In the portrait there is no sense of the exhaustion that Cézanne felt in the days and weeks preceding his collapse. Already on September 21 he wrote to Bernard saying “I find myself in such a state of mental disturbance, in such great trouble, that I fear that my sanity might give way.” On October 13 he was still exhausted and wrote to his son, more openly and telegraphically, “The weather is stormy and variable. Nervous system much weakened, only oil painting can sustain me. I have to carry on. I simply must go on painting after nature”. On the other hand, on the 15th itself, again to his son, he claimed that he was “not feeling too badly. I take care of myself, and I eat well[4].” Clearly he was declining but had good moments. But the portrait is more than the product of a good moment; it is original in its conception and sustained in its vigorous handling (as is the watercolor study for it, RW641). A horizontal light is rare in painting, and the first light of day even rarer—one thinks of Caravaggio, but his comes generally from a window, and not necessarily in the morning—and it is new for Cézanne; so are the repeated, independent stabs at outlining the profile. Both are studied effects, not momentary impulses; the preparatory watercolor was done by the same light and with a similar touch. One might be tempted to see the touch as tentative, but if it were so, then the touches would converge on the outline that came closest to his wishes; instead, here—as in many late drawings and watercolors—all the touches have equal weight.
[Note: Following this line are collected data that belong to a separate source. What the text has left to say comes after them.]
-- ==== Sys2Proof/Laws/Tables.lean ====
section
/-! SUPPORT. The tables of records: what a read gives after a write, the canonical form and every operation that
keeps it, and the folding of an operation over a list of numbers. -/

namespace Sys2Proof.Machine

section Tables
variable {α : Type} [DecidableEq α] {d : α}

/-- Every listed number lies above `k`. -/
def above (k : Nat) (t : Table α) : Prop := ∀ e ∈ t, k < e.1

/-- The tail of a canonical table is canonical. -/
theorem tabWf_tail {e : Nat × α} {t : Table α} (h : tabWf d (e :: t) = true) : tabWf d t = true := by
  cases t with
  | nil => rfl
  | cons f t => simp [tabWf] at h; exact h.2

/-- The first record of a canonical table is not the cold record. -/
theorem tabWf_head {e : Nat × α} {t : Table α} (h : tabWf d (e :: t) = true) : e.2 ≠ d := by
  cases t with
  | nil => simpa [tabWf] using h
  | cons f t => simp [tabWf] at h; exact h.1.1

/-- The first number of a canonical table is the least. -/
theorem tabWf_above {e : Nat × α} {t : Table α} (h : tabWf d (e :: t) = true) : above e.1 t := by
  induction t generalizing e with
  | nil => intro x hx; cases hx
  | cons f t ih =>
    have h1 : e.1 < f.1 := by simp [tabWf] at h; exact h.1.2
    have h2 := ih (tabWf_tail h)
    intro x hx
    rcases List.mem_cons.1 hx with rfl | hx
    · exact h1
    · exact Nat.lt_trans h1 (h2 x hx)

/-- A table is canonical when its tail is, its first record is not cold and its first number is the least. -/
theorem tabWf_cons {e : Nat × α} {t : Table α} (hv : e.2 ≠ d) (ha : above e.1 t)
    (ht : tabWf d t = true) : tabWf d (e :: t) = true := by
  cases t with
  | nil => simpa [tabWf] using hv
  | cons f t => simp [tabWf, hv, ht, ha f (by simp)]

omit [DecidableEq α] in
/-- A number below every listed one reads as cold. -/
theorem tabGet_of_above {k : Nat} {t : Table α} (h : above k t) : tabGet d t k = d := by
  induction t with
  | nil => rfl
  | cons e t ih =>
    have h1 : k < e.1 := h e (by simp)
    have h2 : above k t := fun x hx => h x (by simp [hx])
    simp [tabGet, Nat.ne_of_gt h1, ih h2]

/-- A write keeps every listed number above `j`. -/
theorem above_tabPut {j k : Nat} {v : α} {t : Table α} (h : above j t) (hk : j < k) :
    above j (tabPut d t k v) := by
  induction t with
  | nil => unfold tabPut; split <;> simp [above, hk]
  | cons e t ih =>
    have h2 : above j t := fun x hx => h x (by simp [hx])
    intro x hx
    unfold tabPut at hx
    split at hx
    · split at hx
      · exact h x hx
      · rcases List.mem_cons.1 hx with rfl | hx
        · exact hk
        · exact h x hx
    · split at hx
      · split at hx
        · exact h2 x hx
        · rcases List.mem_cons.1 hx with rfl | hx
          · exact hk
          · exact h2 x hx
      · rcases List.mem_cons.1 hx with rfl | hx
        · exact h _ (by simp)
        · exact ih h2 x hx

/-- A write keeps the canonical form. -/
theorem tabWf_tabPut {t : Table α} (k : Nat) (v : α) (h : tabWf d t = true) :
    tabWf d (tabPut d t k v) = true := by
  induction t with
  | nil =>
    unfold tabPut; split
    · rfl
    · simpa [tabWf] using ‹_›
  | cons e t ih =>
    have ht := tabWf_tail h
    have ha := tabWf_above h
    have hv := tabWf_head h
    unfold tabPut
    split
    · split
      · exact h
      · refine tabWf_cons ‹_› (fun x hx => ?_) h
        rcases List.mem_cons.1 hx with rfl | hx
        · assumption
        · exact Nat.lt_trans ‹_› (ha x hx)
    · split
      · split
        · exact ht
        · refine tabWf_cons ‹_› ?_ ht
          simp [*]
      · exact tabWf_cons hv (above_tabPut ha (by omega)) (ih ht)

/-- What a read gives after a write to a canonical table. -/
theorem tabGet_tabPut {t : Table α} (k j : Nat) (v : α) (h : tabWf d t = true) :
    tabGet d (tabPut d t k v) j = if j = k then v else tabGet d t j := by
  induction t with
  | nil =>
    unfold tabPut
    by_cases hv : v = d
    · simp [hv, tabGet]
    · simp [hv, tabGet, eq_comm]
  | cons e t ih =>
    obtain ⟨i, u⟩ := e
    have ht := tabWf_tail h
    have ha := tabWf_above h
    unfold tabPut
    by_cases h1 : k < i
    · have hcold : tabGet d ((i, u) :: t) k = d :=
        tabGet_of_above (fun x hx => by
          rcases List.mem_cons.1 hx with rfl | hx
          · exact h1
          · exact Nat.lt_trans h1 (ha x hx))
      by_cases hv : v = d
      · simp only [h1, hv, if_true]
        split
        · subst_vars; exact hcold
        · rfl
      · simp only [h1, hv, if_true, if_false]
        rw [tabGet]; simp [eq_comm]
    · by_cases h2 : k = i
      · subst h2
        have hcold : tabGet d t k = d := tabGet_of_above ha
        by_cases hv : v = d
        · simp only [Nat.lt_irrefl, hv, if_true, if_false]
          by_cases hj : j = k
          · simp [hj, hcold]
          · simp [hj, tabGet, Ne.symm hj]
        · simp only [Nat.lt_irrefl, hv, if_true, if_false]
          by_cases hj : j = k
          · simp [hj, tabGet]
          · simp [hj, tabGet, Ne.symm hj]
      · simp only [h1, h2, if_false]
        rw [tabGet, tabGet, ih ht]
        by_cases hi : i = j
        · subst hi; simp [Ne.symm h2]
        · simp [hi]

/-- A read of the record written. -/
theorem tabGet_tabPut_self {t : Table α} (k : Nat) (v : α) (h : tabWf d t = true) :
    tabGet d (tabPut d t k v) k = v := by simp [tabGet_tabPut k k v h]

/-- A read of another record. -/
theorem tabGet_tabPut_ne {t : Table α} {k j : Nat} (v : α) (h : tabWf d t = true) (hj : j ≠ k) :
    tabGet d (tabPut d t k v) j = tabGet d t j := by simp [tabGet_tabPut k j v h, hj]

/-- A fold of writes keeps the canonical form. -/
theorem tabWf_foldl_tabPut {β : Type} (g : β → Nat) (f : β → α) (l : List β) :
    ∀ {t : Table α}, tabWf d t = true → tabWf d (l.foldl (fun acc e => tabPut d acc (g e) (f e)) t) = true := by
  induction l with
  | nil => intro t h; exact h
  | cons e l ih => intro t h; exact ih (tabWf_tabPut _ _ h)

/-- Applying a function to every listed record gives the canonical form. -/
theorem tabWf_tabMap (f : α → α) (t : Table α) : tabWf d (tabMap d f t) = true :=
  tabWf_foldl_tabPut Prod.fst (fun e => f e.2) t rfl

/-- What a read gives after a function that keeps the cold record has been applied to every record. -/
theorem tabGet_tabMap {f : α → α} (hf : f d = d) {t : Table α} (h : tabWf d t = true) (k : Nat) :
    tabGet d (tabMap d f t) k = f (tabGet d t k) := by
  suffices H : ∀ (t : Table α) (acc : Table α), tabWf d t = true → tabWf d acc = true →
      tabGet d (t.foldl (fun acc e => tabPut d acc e.1 (f e.2)) acc) k
        = if (∃ e ∈ t, e.1 = k) then f (tabGet d t k) else tabGet d acc k by
    have := H t [] h rfl
    unfold tabMap
    rw [this]
    split
    · rfl
    · rename_i hno
      have : tabGet d t k = d := by
        clear H this h
        induction t with
        | nil => rfl
        | cons e t ih =>
          have h1 : e.1 ≠ k := fun hk => hno ⟨e, by simp, hk⟩
          have h2 : ¬ ∃ x ∈ t, x.1 = k := fun ⟨x, hx, hk⟩ => hno ⟨x, by simp [hx], hk⟩
          simp [tabGet, h1, ih h2]
      rw [this, hf]; rfl
  intro t
  induction t with
  | nil => intro acc _ _; simp
  | cons e t ih =>
    intro acc h hacc
    have ht := tabWf_tail h
    have ha := tabWf_above h
    simp only [List.foldl_cons]
    rw [ih _ ht (tabWf_tabPut _ _ hacc), tabGet_tabPut _ _ _ hacc]
    by_cases hk : e.1 = k
    · have hno : ¬ ∃ x ∈ t, x.1 = k := fun ⟨x, hx, he⟩ => by have := ha x hx; omega
      have hyes : ∃ x ∈ e :: t, x.1 = k := ⟨e, by simp, hk⟩
      rw [if_neg hno, if_pos hyes]
      subst hk
      simp [tabGet]
    · have hk' : k ≠ e.1 := Ne.symm hk
      by_cases hex : ∃ x ∈ t, x.1 = k
      · have hyes : ∃ x ∈ e :: t, x.1 = k := by
          obtain ⟨x, hx, he⟩ := hex; exact ⟨x, by simp [hx], he⟩
        rw [if_pos hex, if_pos hyes]; simp [tabGet, hk]
      · have hno : ¬ ∃ x ∈ e :: t, x.1 = k := by
          rintro ⟨x, hx, he⟩
          rcases List.mem_cons.1 hx with rfl | hx
          · exact hk he
          · exact hex ⟨x, hx, he⟩
        rw [if_neg hex, if_neg hno, if_neg hk']

omit [DecidableEq α] in
/-- A record that is not cold is listed. -/
theorem mem_of_tabGet_ne {t : Table α} {k : Nat} (h : tabGet d t k ≠ d) : (k, tabGet d t k) ∈ t := by
  induction t with
  | nil => exact absurd rfl h
  | cons e t ih =>
    obtain ⟨i, u⟩ := e
    by_cases hk : i = k
    · subst hk; simp [tabGet]
    · have h' : tabGet d t k ≠ d := by simpa [tabGet, hk] using h
      have := ih h'
      simp [tabGet, hk, this]

/-- A listed record of a canonical table is what its number reads as. -/
theorem tabGet_of_mem {t : Table α} (h : tabWf d t = true) {e : Nat × α} (he : e ∈ t) :
    tabGet d t e.1 = e.2 := by
  induction t with
  | nil => cases he
  | cons x t ih =>
    rcases List.mem_cons.1 he with rfl | he
    · simp [tabGet]
    · have hlt := tabWf_above h e he
      have : x.1 ≠ e.1 := Nat.ne_of_lt hlt
      simp [tabGet, this, ih (tabWf_tail h) he]

/-- The numbers a test picks from a canonical table: those of the listed records that pass it. -/
theorem mem_tabWhere {f : Nat → α → Bool} {t : Table α} (h : tabWf d t = true) {k : Nat} :
    k ∈ tabWhere f t ↔ tabGet d t k ≠ d ∧ f k (tabGet d t k) = true := by
  constructor
  · intro hk
    simp only [tabWhere, List.mem_map, List.mem_filter] at hk
    obtain ⟨e, ⟨he, hf⟩, rfl⟩ := hk
    rw [tabGet_of_mem h he]
    refine ⟨?_, hf⟩
    clear hf
    induction t with
    | nil => cases he
    | cons x t ih =>
      rcases List.mem_cons.1 he with rfl | he
      · exact tabWf_head h
      · exact ih (tabWf_tail h) he
  · rintro ⟨hne, hf⟩
    simp only [tabWhere, List.mem_map, List.mem_filter]
    exact ⟨_, ⟨mem_of_tabGet_ne hne, hf⟩, rfl⟩

/-- The numbers of a canonical table are different. -/
theorem nodup_keys {t : Table α} (h : tabWf d t = true) : (t.map Prod.fst).Nodup := by
  induction t with
  | nil => simp
  | cons e t ih =>
    simp only [List.map_cons, List.nodup_cons, List.mem_map]
    refine ⟨?_, ih (tabWf_tail h)⟩
    rintro ⟨x, hx, he⟩
    have := tabWf_above h x hx
    omega

end Tables

/-! ### Folding over a list of numbers -/

/-- What every turn of a fold keeps, the fold keeps. -/
theorem forEach_keeps {P : State → Prop} (l : List Nat) (f : Nat → State → State)
    (h : ∀ n ∈ l, ∀ s, P s → P (f n s)) (s : State) (hs : P s) : P (forEach l f s) := by
  induction l generalizing s with
  | nil => exact hs
  | cons n l ih =>
    exact ih (fun m hm => h m (by simp [hm])) _ (h n (by simp) s hs)

/-- A view of the state that every turn of a fold leaves, the fold leaves. -/
theorem forEach_frame {β : Type} (g : State → β) (l : List Nat) (f : Nat → State → State)
    (h : ∀ n s, g (f n s) = g s) (s : State) : g (forEach l f s) = g s :=
  forEach_keeps (P := fun t => g t = g s) l f (fun n _ t ht => (h n t).trans ht) s rfl

@[simp] theorem forEach_nil (f : Nat → State → State) (s : State) : forEach [] f s = s := rfl
@[simp] theorem forEach_cons (n : Nat) (l : List Nat) (f : Nat → State → State) (s : State) :
    forEach (n :: l) f s = forEach l f (f n s) := rfl

/-! ### Reads after writes of the state's tables -/

theorem slot_setSlot {s : State} (h : tabWf .cold s.slots = true) (n k : Nat) (v : Slot) :
    (s.setSlot n v).slot k = if k = n then v else s.slot k := tabGet_tabPut n k v h
theorem source_setSource {s : State} (h : tabWf .cold s.sources = true) (n k : Nat) (v : Source) :
    (s.setSource n v).source k = if k = n then v else s.source k := tabGet_tabPut n k v h
theorem sub_setSub {s : State} (h : tabWf .cold s.subs = true) (n k : Nat) (v : Subscriber) :
    (s.setSub n v).sub k = if k = n then v else s.sub k := tabGet_tabPut n k v h
theorem tap_setTap {s : State} (h : tabWf .cold s.taps = true) (n k : Nat) (v : Tap) :
    (s.setTap n v).tap k = if k = n then v else s.tap k := tabGet_tabPut n k v h
theorem watch_setWatch {s : State} (h : tabWf .cold s.watches = true) (n k : Nat) (v : Watch) :
    (s.setWatch n v).watch k = if k = n then v else s.watch k := tabGet_tabPut n k v h
theorem branch_setBranch {s : State} (h : tabWf .cold s.branches = true) (n k : Nat) (v : Branch) :
    (s.setBranch n v).branch k = if k = n then v else s.branch k := tabGet_tabPut n k v h
theorem event_setEvent {s : State} (h : tabWf .cold s.events = true) (n k : Nat) (v : Event) :
    (s.setEvent n v).event k = if k = n then v else s.event k := tabGet_tabPut n k v h
theorem branchEpisode_setBranchEpisode {s : State} (h : tabWf .cold s.branchEpisodes = true)
    (n k : Nat) (v : Episode) :
    (s.setBranchEpisode n v).branchEpisode k = if k = n then v else s.branchEpisode k :=
  tabGet_tabPut n k v h
theorem tierEpisode_setTierEpisode {s : State} (h : tabWf .cold s.tierEpisodes = true)
    (n k : Nat) (v : Episode) :
    (s.setTierEpisode n v).tierEpisode k = if k = n then v else s.tierEpisode k :=
  tabGet_tabPut n k v h

end Sys2Proof.Machine
end

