-- ==== Sys2Proof/Laws/Requests.lean ====
section
/-! SUPPORT. What the taking of a request does, said once: the request that the port takes now is handed on, another
request row is no event, and a request's departure from its queue leaves every other field. -/

namespace Sys2Proof.Machine

variable {s : State} {p : Master} {m : Msg} {k : Nat}

/-- The port takes the request that it is asked (R170). -/
theorem Asks.takable (h : Asks s p k m) {f : Nat → Bool} (hf : f k = true) : s.takable p f = some m := by
  obtain ⟨⟨h1, h2, h3⟩, h4⟩ := h
  cases hq : (s.port p).inQ with
  | nil => simp [hq] at h3
  | cons x l =>
    obtain rfl : x = m := by simpa [hq] using h3
    simp [State.takable, hq, State.canTake, h1, h2, h4, hf]

/-- A request that the port does not take now is not taken. -/
theorem takable_none (h : ∀ m, ¬ Asks s p k m) : s.takable p (· == k) = none := by
  unfold State.takable
  split
  · rename_i x l hq
    split
    · rename_i hc
      simp only [State.canTake, Bool.and_eq_true, decide_eq_true_eq, beq_iff_eq,
        Option.isNone_iff_eq_none] at hc
      exact absurd ⟨⟨hc.1.1, hc.1.2, by simp [hq]⟩, hc.2⟩ (h x)
    · rfl
  · rfl

/-- R170, R171: the request asked is served, after it has left the input queue. -/
theorem Asks.takeRequest {α : Type} (h : Asks s p k m) (ok : Bool) (parse : List Byte → Option α)
    (block : Block α) :
    takeRequest p k ok parse block s = serve p m ok parse block (dropHead p s) := by
  unfold Machine.takeRequest
  rw [h.takable (by simp)]

/-- A request row without its request is no event. -/
theorem takeRequest_none {α : Type} (h : ∀ m, ¬ Asks s p k m) (ok : Bool) (parse : List Byte → Option α)
    (block : Block α) : takeRequest p k ok parse block s = s := by
  unfold Machine.takeRequest
  rw [takable_none h]

/-- R171: a permitted request whose body reads as `a` is answered by its block. -/
theorem serve_ok {α : Type} {parse : List Byte → Option α} {a : α} (h : parse m.body = some a)
    (block : Block α) (s : State) :
    serve p m true parse block s = putAnswer p m (block a s).2 (block a s).1 := by
  simp [serve, runBlock, h]

/-- R171: a permitted request whose body has no reading is MALFORMED. -/
theorem serve_malformed {α : Type} {parse : List Byte → Option α} (h : parse m.body = none)
    (block : Block α) (s : State) :
    serve p m true parse block s = putAnswer p m (refuse .malformed) s := by
  simp [serve, h]

/-- R171: a request that the catalogue does not permit to the master. -/
theorem serve_notPermitted {α : Type} {parse : List Byte → Option α} (block : Block α) (s : State) :
    serve p m false parse block s = putAnswer p m (refuse .notPermitted) s := rfl

/-- The request asked, permitted and read. -/
theorem Asks.served {α : Type} (h : Asks s p k m) {parse : List Byte → Option α} {a : α}
    (hp : parse m.body = some a) (block : Block α) :
    Machine.takeRequest p k true parse block s
      = putAnswer p m (block a (dropHead p s)).2 (block a (dropHead p s)).1 := by
  rw [h.takeRequest, serve_ok hp]

/-! ### A request leaves its queue -/

@[simp] theorem dropHead_pending (p : Master) (s : State) : (dropHead p s).pending = s.pending := setPort_pending _ _ _
@[simp] theorem dropHead_now (p : Master) (s : State) : (dropHead p s).now = s.now := setPort_now _ _ _
@[simp] theorem dropHead_freeIdx (p : Master) (s : State) : (dropHead p s).freeIdx = s.freeIdx := setPort_freeIdx _ _ _
@[simp] theorem dropHead_sources (p : Master) (s : State) : (dropHead p s).sources = s.sources := setPort_sources _ _ _
@[simp] theorem dropHead_slots (p : Master) (s : State) : (dropHead p s).slots = s.slots := setPort_slots _ _ _
@[simp] theorem dropHead_revision (p : Master) (s : State) : (dropHead p s).revision = s.revision := setPort_revision _ _ _
@[simp] theorem dropHead_power (p : Master) (s : State) : (dropHead p s).power = s.power := setPort_power _ _ _
@[simp] theorem dropHead_subs (p : Master) (s : State) : (dropHead p s).subs = s.subs := setPort_subs _ _ _
@[simp] theorem dropHead_taps (p : Master) (s : State) : (dropHead p s).taps = s.taps := setPort_taps _ _ _
@[simp] theorem dropHead_syncSet (p : Master) (s : State) : (dropHead p s).syncSet = s.syncSet := setPort_syncSet _ _ _
@[simp] theorem dropHead_engine (p : Master) (s : State) : (dropHead p s).engine = s.engine := setPort_engine _ _ _
@[simp] theorem dropHead_link (p : Master) (s : State) : (dropHead p s).link = s.link := setPort_link _ _ _
@[simp] theorem dropHead_broadcast (p : Master) (s : State) : (dropHead p s).broadcast = s.broadcast := setPort_broadcast _ _ _
@[simp] theorem dropHead_arbiter (p : Master) (s : State) : (dropHead p s).arbiter = s.arbiter := setPort_arbiter _ _ _
@[simp] theorem dropHead_techQ (p : Master) (s : State) : (dropHead p s).techQ = s.techQ := setPort_techQ _ _ _
@[simp] theorem dropHead_watches (p : Master) (s : State) : (dropHead p s).watches = s.watches := setPort_watches _ _ _
@[simp] theorem dropHead_survey (p : Master) (s : State) : (dropHead p s).survey = s.survey := setPort_survey _ _ _
@[simp] theorem dropHead_monitor (p : Master) (s : State) : (dropHead p s).monitor = s.monitor := setPort_monitor _ _ _
@[simp] theorem dropHead_branches (p : Master) (s : State) : (dropHead p s).branches = s.branches := setPort_branches _ _ _
@[simp] theorem dropHead_tierCount (p : Master) (s : State) : (dropHead p s).tierCount = s.tierCount := setPort_tierCount _ _ _
@[simp] theorem dropHead_branchEpisodes (p : Master) (s : State) : (dropHead p s).branchEpisodes = s.branchEpisodes := setPort_branchEpisodes _ _ _
@[simp] theorem dropHead_tierEpisodes (p : Master) (s : State) : (dropHead p s).tierEpisodes = s.tierEpisodes := setPort_tierEpisodes _ _ _
@[simp] theorem dropHead_alarms (p : Master) (s : State) : (dropHead p s).alarms = s.alarms := setPort_alarms _ _ _
@[simp] theorem dropHead_billing (p : Master) (s : State) : (dropHead p s).billing = s.billing := setPort_billing _ _ _
@[simp] theorem dropHead_events (p : Master) (s : State) : (dropHead p s).events = s.events := setPort_events _ _ _
@[simp] theorem dropHead_snapshot (p : Master) (s : State) : (dropHead p s).snapshot = s.snapshot := setPort_snapshot _ _ _
@[simp] theorem dropHead_ident (p : Master) (s : State) : (dropHead p s).ident = s.ident := setPort_ident _ _ _
@[simp] theorem dropHead_out (p : Master) (s : State) : (dropHead p s).out = s.out := setPort_out _ _ _
@[simp] theorem dropHead_get_source (p : Master) (s : State) (k : Nat) : (dropHead p s).source k = s.source k :=
  setPort_get_source _ _ _ _
@[simp] theorem dropHead_get_slot (p : Master) (s : State) (k : Nat) : (dropHead p s).slot k = s.slot k :=
  setPort_get_slot _ _ _ _
@[simp] theorem dropHead_get_sub (p : Master) (s : State) (k : Nat) : (dropHead p s).sub k = s.sub k :=
  setPort_get_sub _ _ _ _
@[simp] theorem dropHead_get_tap (p : Master) (s : State) (k : Nat) : (dropHead p s).tap k = s.tap k :=
  setPort_get_tap _ _ _ _
@[simp] theorem dropHead_get_watch (p : Master) (s : State) (k : Nat) : (dropHead p s).watch k = s.watch k :=
  setPort_get_watch _ _ _ _
@[simp] theorem dropHead_get_branch (p : Master) (s : State) (k : Nat) : (dropHead p s).branch k = s.branch k :=
  setPort_get_branch _ _ _ _
@[simp] theorem dropHead_get_event (p : Master) (s : State) (k : Nat) : (dropHead p s).event k = s.event k :=
  setPort_get_event _ _ _ _
@[simp] theorem dropHead_get_branchEpisode (p : Master) (s : State) (k : Nat) : (dropHead p s).branchEpisode k = s.branchEpisode k :=
  setPort_get_branchEpisode _ _ _ _
@[simp] theorem dropHead_get_tierEpisode (p : Master) (s : State) (k : Nat) : (dropHead p s).tierEpisode k = s.tierEpisode k :=
  setPort_get_tierEpisode _ _ _ _
@[simp] theorem dropHead_butPorts (p : Master) (s : State) : (dropHead p s).butPorts = s.butPorts := by cases p <;> rfl
@[simp] theorem dropHead_butAlarms (p : Master) (s : State) : (dropHead p s).butAlarms = s.butAlarms := by cases p <;> rfl
@[simp] theorem dropHead_butBranches (p : Master) (s : State) : (dropHead p s).butBranches = s.butBranches := by cases p <;> rfl
@[simp] theorem dropHead_butSlots (p : Master) (s : State) : (dropHead p s).butSlots = s.butSlots := by cases p <;> rfl
@[simp] theorem dropHead_butTaps (p : Master) (s : State) : (dropHead p s).butTaps = s.butTaps := by cases p <;> rfl
@[simp] theorem dropHead_butGrant (p : Master) (s : State) : (dropHead p s).butGrant = s.butGrant := by cases p <;> rfl
@[simp] theorem dropHead_butEvents (p : Master) (s : State) : (dropHead p s).butEvents = s.butEvents := by cases p <;> rfl

/-! ### An answer is placed -/

@[simp] theorem putAnswer_pending (p : Master) (m : Msg) (a : Ans) (s : State) : (putAnswer p m a s).pending = s.pending :=
  setPort_pending _ _ _
@[simp] theorem putAnswer_now (p : Master) (m : Msg) (a : Ans) (s : State) : (putAnswer p m a s).now = s.now :=
  setPort_now _ _ _
@[simp] theorem putAnswer_freeIdx (p : Master) (m : Msg) (a : Ans) (s : State) : (putAnswer p m a s).freeIdx = s.freeIdx :=
  setPort_freeIdx _ _ _
@[simp] theorem putAnswer_sources (p : Master) (m : Msg) (a : Ans) (s : State) : (putAnswer p m a s).sources = s.sources :=
  setPort_sources _ _ _
@[simp] theorem putAnswer_slots (p : Master) (m : Msg) (a : Ans) (s : State) : (putAnswer p m a s).slots = s.slots :=
  setPort_slots _ _ _
@[simp] theorem putAnswer_revision (p : Master) (m : Msg) (a : Ans) (s : State) : (putAnswer p m a s).revision = s.revision :=
  setPort_revision _ _ _
@[simp] theorem putAnswer_power (p : Master) (m : Msg) (a : Ans) (s : State) : (putAnswer p m a s).power = s.power :=
  setPort_power _ _ _
@[simp] theorem putAnswer_subs (p : Master) (m : Msg) (a : Ans) (s : State) : (putAnswer p m a s).subs = s.subs :=
  setPort_subs _ _ _
@[simp] theorem putAnswer_taps (p : Master) (m : Msg) (a : Ans) (s : State) : (putAnswer p m a s).taps = s.taps :=
  setPort_taps _ _ _
@[simp] theorem putAnswer_syncSet (p : Master) (m : Msg) (a : Ans) (s : State) : (putAnswer p m a s).syncSet = s.syncSet :=
  setPort_syncSet _ _ _
@[simp] theorem putAnswer_engine (p : Master) (m : Msg) (a : Ans) (s : State) : (putAnswer p m a s).engine = s.engine :=
  setPort_engine _ _ _
@[simp] theorem putAnswer_link (p : Master) (m : Msg) (a : Ans) (s : State) : (putAnswer p m a s).link = s.link :=
  setPort_link _ _ _
@[simp] theorem putAnswer_broadcast (p : Master) (m : Msg) (a : Ans) (s : State) : (putAnswer p m a s).broadcast = s.broadcast :=
  setPort_broadcast _ _ _
@[simp] theorem putAnswer_arbiter (p : Master) (m : Msg) (a : Ans) (s : State) : (putAnswer p m a s).arbiter = s.arbiter :=
  setPort_arbiter _ _ _
@[simp] theorem putAnswer_techQ (p : Master) (m : Msg) (a : Ans) (s : State) : (putAnswer p m a s).techQ = s.techQ :=
  setPort_techQ _ _ _
@[simp] theorem putAnswer_watches (p : Master) (m : Msg) (a : Ans) (s : State) : (putAnswer p m a s).watches = s.watches :=
  setPort_watches _ _ _
@[simp] theorem putAnswer_survey (p : Master) (m : Msg) (a : Ans) (s : State) : (putAnswer p m a s).survey = s.survey :=
  setPort_survey _ _ _
@[simp] theorem putAnswer_monitor (p : Master) (m : Msg) (a : Ans) (s : State) : (putAnswer p m a s).monitor = s.monitor :=
  setPort_monitor _ _ _
@[simp] theorem putAnswer_branches (p : Master) (m : Msg) (a : Ans) (s : State) : (putAnswer p m a s).branches = s.branches :=
  setPort_branches _ _ _
@[simp] theorem putAnswer_tierCount (p : Master) (m : Msg) (a : Ans) (s : State) : (putAnswer p m a s).tierCount = s.tierCount :=
  setPort_tierCount _ _ _
@[simp] theorem putAnswer_branchEpisodes (p : Master) (m : Msg) (a : Ans) (s : State) : (putAnswer p m a s).branchEpisodes = s.branchEpisodes :=
  setPort_branchEpisodes _ _ _
@[simp] theorem putAnswer_tierEpisodes (p : Master) (m : Msg) (a : Ans) (s : State) : (putAnswer p m a s).tierEpisodes = s.tierEpisodes :=
  setPort_tierEpisodes _ _ _
@[simp] theorem putAnswer_alarms (p : Master) (m : Msg) (a : Ans) (s : State) : (putAnswer p m a s).alarms = s.alarms :=
  setPort_alarms _ _ _
@[simp] theorem putAnswer_billing (p : Master) (m : Msg) (a : Ans) (s : State) : (putAnswer p m a s).billing = s.billing :=
  setPort_billing _ _ _
@[simp] theorem putAnswer_events (p : Master) (m : Msg) (a : Ans) (s : State) : (putAnswer p m a s).events = s.events :=
  setPort_events _ _ _
@[simp] theorem putAnswer_snapshot (p : Master) (m : Msg) (a : Ans) (s : State) : (putAnswer p m a s).snapshot = s.snapshot :=
  setPort_snapshot _ _ _
@[simp] theorem putAnswer_ident (p : Master) (m : Msg) (a : Ans) (s : State) : (putAnswer p m a s).ident = s.ident :=
  setPort_ident _ _ _
@[simp] theorem putAnswer_out (p : Master) (m : Msg) (a : Ans) (s : State) : (putAnswer p m a s).out = s.out :=
  setPort_out _ _ _

end Sys2Proof.Machine
end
Whether there was a single effect that Cézanne sought after can be doubted, and here, in any case, the touches call attention to the rhythm of the profile: the angle where the crown meets the brim of the hat is repeated first in the nose and then in the distant arm.

[1] Voir Rewald, PPC, vol. 1, p. 558, et Rewald, Cézanne, p. 263.

 

[2] Voir Rewald, Correspondance.

[3] See Rewald, PPC, vol. 1, p. 558, and Rewald, Cézanne, p. 263.

[4] My translation after Rewald, Cézanne: Correspondance.